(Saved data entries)
****************

-- ==== Sys2Proof/Machine/RegisterRows.lean ====
section
/-! DEFINITION. Writes of device registers that have a row of their own (R219, R239, R294, R346, R353, R354, R358, R398, R506),
and the row of all the others: each is the PST that stores the cell there (R250), or a host write of the control window. -/

namespace Sys2Proof.Machine

/-- A PST of cell `v` to the device register at `pa` (R219, R250, R258). -/
def storeReg (i : Issue) (pa : Nat) (v : Cell) (s : State) : State :=
  machineForm i 0xE9 0 0 true (fun e => do
    writePhys e false pa pa 0 6 v true id
    pure .next) s

def execL1ctlWrite (i : Issue) (core : BitVec 6) (v : Cell) (s : State) : Out :=
  .next (storeReg i (0xFE20_0000_0000 + 0x1000 * core.toNat) v s)
def execHwbWrite (i : Issue) (v : Cell) (s : State) : Out := .next (storeReg i 0xFE10_0000_0000 v s)
def execHctlMin (i : Issue) (v : Cell) (s : State) : Out := .next (storeReg i 0xFE10_0000_0040 v s)
def execHctlMaj (i : Issue) (v : Cell) (s : State) : Out := .next (storeReg i 0xFE10_0000_0040 v s)
def execLinkEnable (i : Issue) (n : BitVec 3) (v : Cell) (s : State) : Out :=
  .next (storeReg i (0xFE40_0000_0000 + 0x1000 * n.toNat) v s)
def execRetr (i : Issue) (n : BitVec 3) (v : Cell) (s : State) : Out :=
  .next (storeReg i (0xFE40_0000_0000 + 0x1000 * n.toNat) v s)
def execSlcmb (i : Issue) (n : BitVec 3) (v : Cell) (s : State) : Out :=
  .next (storeReg i (0xFE40_0000_0030 + 0x1000 * n.toNat) v s)
def execGtcstep (i : Issue) (v : Cell) (s : State) : Out := .next (storeReg i 0xFE40_0001_0010 v s)
def execHfsig (i : Issue) (f : BitVec 2) (v : Cell) (s : State) : Out :=
  .next (storeReg i (0xFE60_0000_0010 + 0x1000 * f.toNat) v s)
def execCtxrst (i : Issue) (v : Cell) (s : State) : Out := .next (storeReg i 0xFEA0_0000_0000 v s)

/-- DEVICE_REGISTER_WRITE: an address outside the assigned regions is no device register. -/
def State.registerWrite (s : State) : RegWrite → State
  | .machine i pa v => if regionOf pa.toNat == .device then storeReg i (pa.toNat / 16 * 16) v s else s
  | .host f off data => s.controlWrite f.toNat off.toNat data

def execDeviceRegisterWrite (w : RegWrite) (s : State) : Out := .next (s.registerWrite w)

end Sys2Proof.Machine
end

****************

(Exercise aim) Scan the data above for the string "host". Copy every line in which it appears.

(Result)
and the row of all the others: each is the PST that stores the cell there (R250), or a host write of the control window. -/
  | .host f off data => s.controlWrite f.toNat off.toNat data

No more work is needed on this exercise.